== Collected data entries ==
-- ==== Sys2Proof/Certificates/Slice0/Obligations.lean ====
section
/-!
DEFINITION. Sys2Proof/Certificates/Slice0/Obligations.lean: the statements about the machine, each with the rules of spec/
that it rests on.
-/

open Sys2Proof Sys2Proof.Machine

/-! ### Encoding, fetch and the step -/

/-- R58 to R61: what stands at a stream's offset: nothing past the body's end, ZEROWORD for an all-zero half, a lone half as
it decodes, and a pair from the half and the one that follows. -/
def Obligations.UnitAtOffset : Prop :=
  ∀ (c : Core) (st : Strm),
    (halfAt (c.body st) (c.str st).off = none → c.nextInstr st = .runPastBody) ∧
    ∀ w, halfAt (c.body st) (c.str st).off = some w →
      (w = 0 → c.nextInstr st = .zeroword) ∧
      (w ≠ 0 → w.getLsbD 0 = true → c.nextInstr st = decodeHalf w) ∧
      (w.getLsbD 0 = false → w ≠ 0 → (c.str st).off % 8 = 0 →
        ∀ hi, halfAt (c.body st) ((c.str st).off + 4) = some hi → c.nextInstr st = .pair w hi false) ∧
      (w.getLsbD 0 = false → w ≠ 0 → (c.str st).off % 8 = 4 → c.nextInstr st = .pair 0 w true)

/-- A step without a turn to come runs the unit at the cursor's stream; a turn of a unit runs it at its core and stream; a
turn of an event runs the event there; a turn of time only lets time pass.
That turns are data of the state, and that time passes in turns of its own, are the model's choice (logs 3 and 4). -/
def Obligations.StepRunsDecoded : Prop :=
  ∀ (s : State),
    (s.agenda = [] → step s = exec (s.core.nextInstr s.cur.stream) s) ∧
    (∀ w, s.agenda = [] → halfAt (s.core.body s.cur.stream) s.str.off = some w → w ≠ 0 → w.getLsbD 0 = true →
      step s = exec (decodeHalf w) s) ∧
    (∀ p c st rest, s.agenda = .unit p c st :: rest →
      ∃ u : State, u.cur = ⟨p, c, st⟩ ∧ u.agenda = rest ∧ u.dev = s.dev ∧ u.time = s.time ∧
        step s = exec (u.core.nextInstr st) u) ∧
    (∀ p c i rest, s.agenda = .event p c i :: rest → isEvent i = true →
      ∃ u : State, u.cur = ⟨p, c, .A⟩ ∧ u.agenda = rest ∧ u.dev = s.dev ∧ u.time = s.time ∧ step s = exec i u) ∧
    (∀ n rest, s.agenda = .elapse n :: rest →
      ∃ u : State, u.time = s.time + n ∧ u.agenda = rest ∧ u.dev = s.dev ∧ u.cur = s.cur ∧ step s = .next u)

/-- Words written out from the encoding tables of spec 04 decode to the instructions they stand for. -/
def Obligations.WordsDecode : Prop :=
  decodeHalf 0x04108801#32 = .add 1 1 2 ∧ decodeHalf 0x0610FFFF#32 = .addi 1 1 0x3FFF ∧
    decodeHalf 0x20000121#32 = .bc 9 0 ∧ decodeHalf 0x68000001#32 = .done ∧ decodeHalf 0#32 = .zeroword ∧
    decodeHalf 0x00000002#32 = .reservedMajor 0x00000002#32 ∧ decodeHalf 0x02000001#32 = .nop

/-- Decoding what the encoder writes gives the instruction back, for every well-formed instruction of every family that has
a word, with every operand at every value its field admits. -/
def Obligations.DecodeEncode : Prop :=
  ∀ i : Instr, i.wf = true → i.encoded = true → ∃ w, encodeHalf i = some w ∧ w.getLsbD 0 = true ∧ decodeHalf w = i

/-! ### The schedule -/

/-- No instruction and no event changes the time, the cursor or the turns still to come.
That turns are data of the state is the model's choice (log 3), and so is that no unit and no event changes the time, which passes in
turns of its own (log 4). -/
def Obligations.ExecKeepsSchedule : Prop :=
  ∀ (i : Instr) (s t : State), exec i s = .next t → t.time = s.time ∧ t.cur = s.cur ∧ t.agenda = s.agenda

/-- What a run may not do to the schedule it began with: TIME has not gone back, the turns still to come are the last ones
of those there were, and the time that has passed is what the turns taken let pass. -/
def OnSchedule (start : State) (s : State) : Prop :=
  ∃ taken : List Turn, start.agenda = taken ++ s.agenda ∧
    s.time = start.time + (taken.map fun t => match t with
      | .elapse n => n
      | _ => 0).sum

/-- R134: TIME counts the nanoseconds that pass and nothing else; no unit, event or fault of the device moves it, or takes a
turn out of its order.
The order of turns, and time that passes in turns of its own, are the model's choice (logs 3 and 4). -/
def Obligations.StepKeepsSchedule : Prop :=
  ∀ start s t : State, OnSchedule start s → step s = .next t → OnSchedule start t

/-- The schedule holds where a run begins. At reset no partition is defined, every line is off, every key slot and table slot
is empty, READY is clear, every core is idle in S mode with p0 reading 1, and memory is in its form (R418). What other
registers hold is the model's choice (log 2). -/
def Obligations.ResetState : Prop :=
  (∀ s, OnSchedule s s) ∧
  (∀ p, let x := State.reset.dev.pkg p
    x.ctl.parts = [] ∧ x.ctl.keys = [] ∧ x.ctl.doms = [] ∧ x.bankSlots = [] ∧ x.sched.strands = [] ∧
      (∀ k, lookupD Line.off x.lines k = Line.off) ∧ x.service.ready = false ∧ Memory.wf x.home.hbm ∧
      ∀ c, (x.core c).mode = .idle ∧ (x.core c).sMode = true ∧ (x.core c).pa.getLsbD 0 = true ∧
        (x.core c).px.getLsbD 0 = true ∧ Memory.wf (x.core c).scratch)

== ASSIGNMENT ==
Word for word, write out every record.

== ANSWER TO THIS PROBLEM ==
-- ==== Sys2Proof/Certificates/Slice0/Obligations.lean ====
section
/-!
DEFINITION. Sys2Proof/Certificates/Slice0/Obligations.lean: the statements about the machine, each with the rules of spec/
that it rests on.
-/

open Sys2Proof Sys2Proof.Machine

/-! ### Encoding, fetch and the step -/

/-- R58 to R61: what stands at a stream's offset: nothing past the body's end, ZEROWORD for an all-zero half, a lone half as
it decodes, and a pair from the half and the one that follows. -/
def Obligations.UnitAtOffset : Prop :=
  ∀ (c : Core) (st : Strm),
    (halfAt (c.body st) (c.str st).off = none → c.nextInstr st = .runPastBody) ∧
    ∀ w, halfAt (c.body st) (c.str st).off = some w →
      (w = 0 → c.nextInstr st = .zeroword) ∧
      (w ≠ 0 → w.getLsbD 0 = true → c.nextInstr st = decodeHalf w) ∧
      (w.getLsbD 0 = false → w ≠ 0 → (c.str st).off % 8 = 0 →
        ∀ hi, halfAt (c.body st) ((c.str st).off + 4) = some hi → c.nextInstr st = .pair w hi false) ∧
      (w.getLsbD 0 = false → w ≠ 0 → (c.str st).off % 8 = 4 → c.nextInstr st = .pair 0 w true)

/-- A step without a turn to come runs the unit at the cursor's stream; a turn of a unit runs it at its core and stream; a
turn of an event runs the event there; a turn of time only lets time pass.
That turns are data of the state, and that time passes in turns of its own, are the model's choice (logs 3 and 4). -/
def Obligations.StepRunsDecoded : Prop :=
  ∀ (s : State),
    (s.agenda = [] → step s = exec (s.core.nextInstr s.cur.stream) s) ∧
    (∀ w, s.agenda = [] → halfAt (s.core.body s.cur.stream) s.str.off = some w → w ≠ 0 → w.getLsbD 0 = true →
      step s = exec (decodeHalf w) s) ∧
    (∀ p c st rest, s.agenda = .unit p c st :: rest →
      ∃ u : State, u.cur = ⟨p, c, st⟩ ∧ u.agenda = rest ∧ u.dev = s.dev ∧ u.time = s.time ∧
        step s = exec (u.core.nextInstr st) u) ∧
    (∀ p c i rest, s.agenda = .event p c i :: rest → isEvent i = true →
      ∃ u : State, u.cur = ⟨p, c, .A⟩ ∧ u.agenda = rest ∧ u.dev = s.dev ∧ u.time = s.time ∧ step s = exec i u) ∧
    (∀ n rest, s.agenda = .elapse n :: rest →
      ∃ u : State, u.time = s.time + n ∧ u.agenda = rest ∧ u.dev = s.dev ∧ u.cur = s.cur ∧ step s = .next u)

/-- Words written out from the encoding tables of spec 04 decode to the instructions they stand for. -/
def Obligations.WordsDecode : Prop :=
  decodeHalf 0x04108801#32 = .add 1 1 2 ∧ decodeHalf 0x0610FFFF#32 = .addi 1 1 0x3FFF ∧
    decodeHalf 0x20000121#32 = .bc 9 0 ∧ decodeHalf 0x68000001#32 = .done ∧ decodeHalf 0#32 = .zeroword ∧
    decodeHalf 0x00000002#32 = .reservedMajor 0x00000002#32 ∧ decodeHalf 0x02000001#32 = .nop

/-- Decoding what the encoder writes gives the instruction back, for every well-formed instruction of every family that has
a word, with every operand at every value its field admits. -/
def Obligations.DecodeEncode : Prop :=
  ∀ i : Instr, i.wf = true → i.encoded = true → ∃ w, encodeHalf i = some w ∧ w.getLsbD 0 = true ∧ decodeHalf w = i

/-! ### The schedule -/

/-- No instruction and no event changes the time, the cursor or the turns still to come.
That turns are data of the state is the model's choice (log 3), and so is that no unit and no event changes the time, which passes in
turns of its own (log 4). -/
def Obligations.ExecKeepsSchedule : Prop :=
  ∀ (i : Instr) (s t : State), exec i s = .next t → t.time = s.time ∧ t.cur = s.cur ∧ t.agenda = s.agenda

/-- What a run may not do to the schedule it began with: TIME has not gone back, the turns still to come are the last ones
of those there were, and the time that has passed is what the turns taken let pass. -/
def OnSchedule (start : State) (s : State) : Prop :=
  ∃ taken : List Turn, start.agenda = taken ++ s.agenda ∧
    s.time = start.time + (taken.map fun t => match t with
      | .elapse n => n
      | _ => 0).sum

/-- R134: TIME counts the nanoseconds that pass and nothing else; no unit, event or fault of the device moves it, or takes a
turn out of its order.
The order of turns, and time that passes in turns of its own, are the model's choice (logs 3 and 4). -/
def Obligations.StepKeepsSchedule : Prop :=
  ∀ start s t : State, OnSchedule start s → step s = .next t → OnSchedule start t

/-- The schedule holds where a run begins. At reset no partition is defined, every line is off, every key slot and table slot
is empty, READY is clear, every core is idle in S mode with p0 reading 1, and memory is in its form (R418). What other
registers hold is the model's choice (log 2). -/
def Obligations.ResetState : Prop :=
  (∀ s, OnSchedule s s) ∧
  (∀ p, let x := State.reset.dev.pkg p
    x.ctl.parts = [] ∧ x.ctl.keys = [] ∧ x.ctl.doms = [] ∧ x.bankSlots = [] ∧ x.sched.strands = [] ∧
      (∀ k, lookupD Line.off x.lines k = Line.off) ∧ x.service.ready = false ∧ Memory.wf x.home.hbm ∧
      ∀ c, (x.core c).mode = .idle ∧ (x.core c).sMode = true ∧ (x.core c).pa.getLsbD 0 = true ∧
        (x.core c).px.getLsbD 0 = true ∧ Memory.wf (x.core c).scratch)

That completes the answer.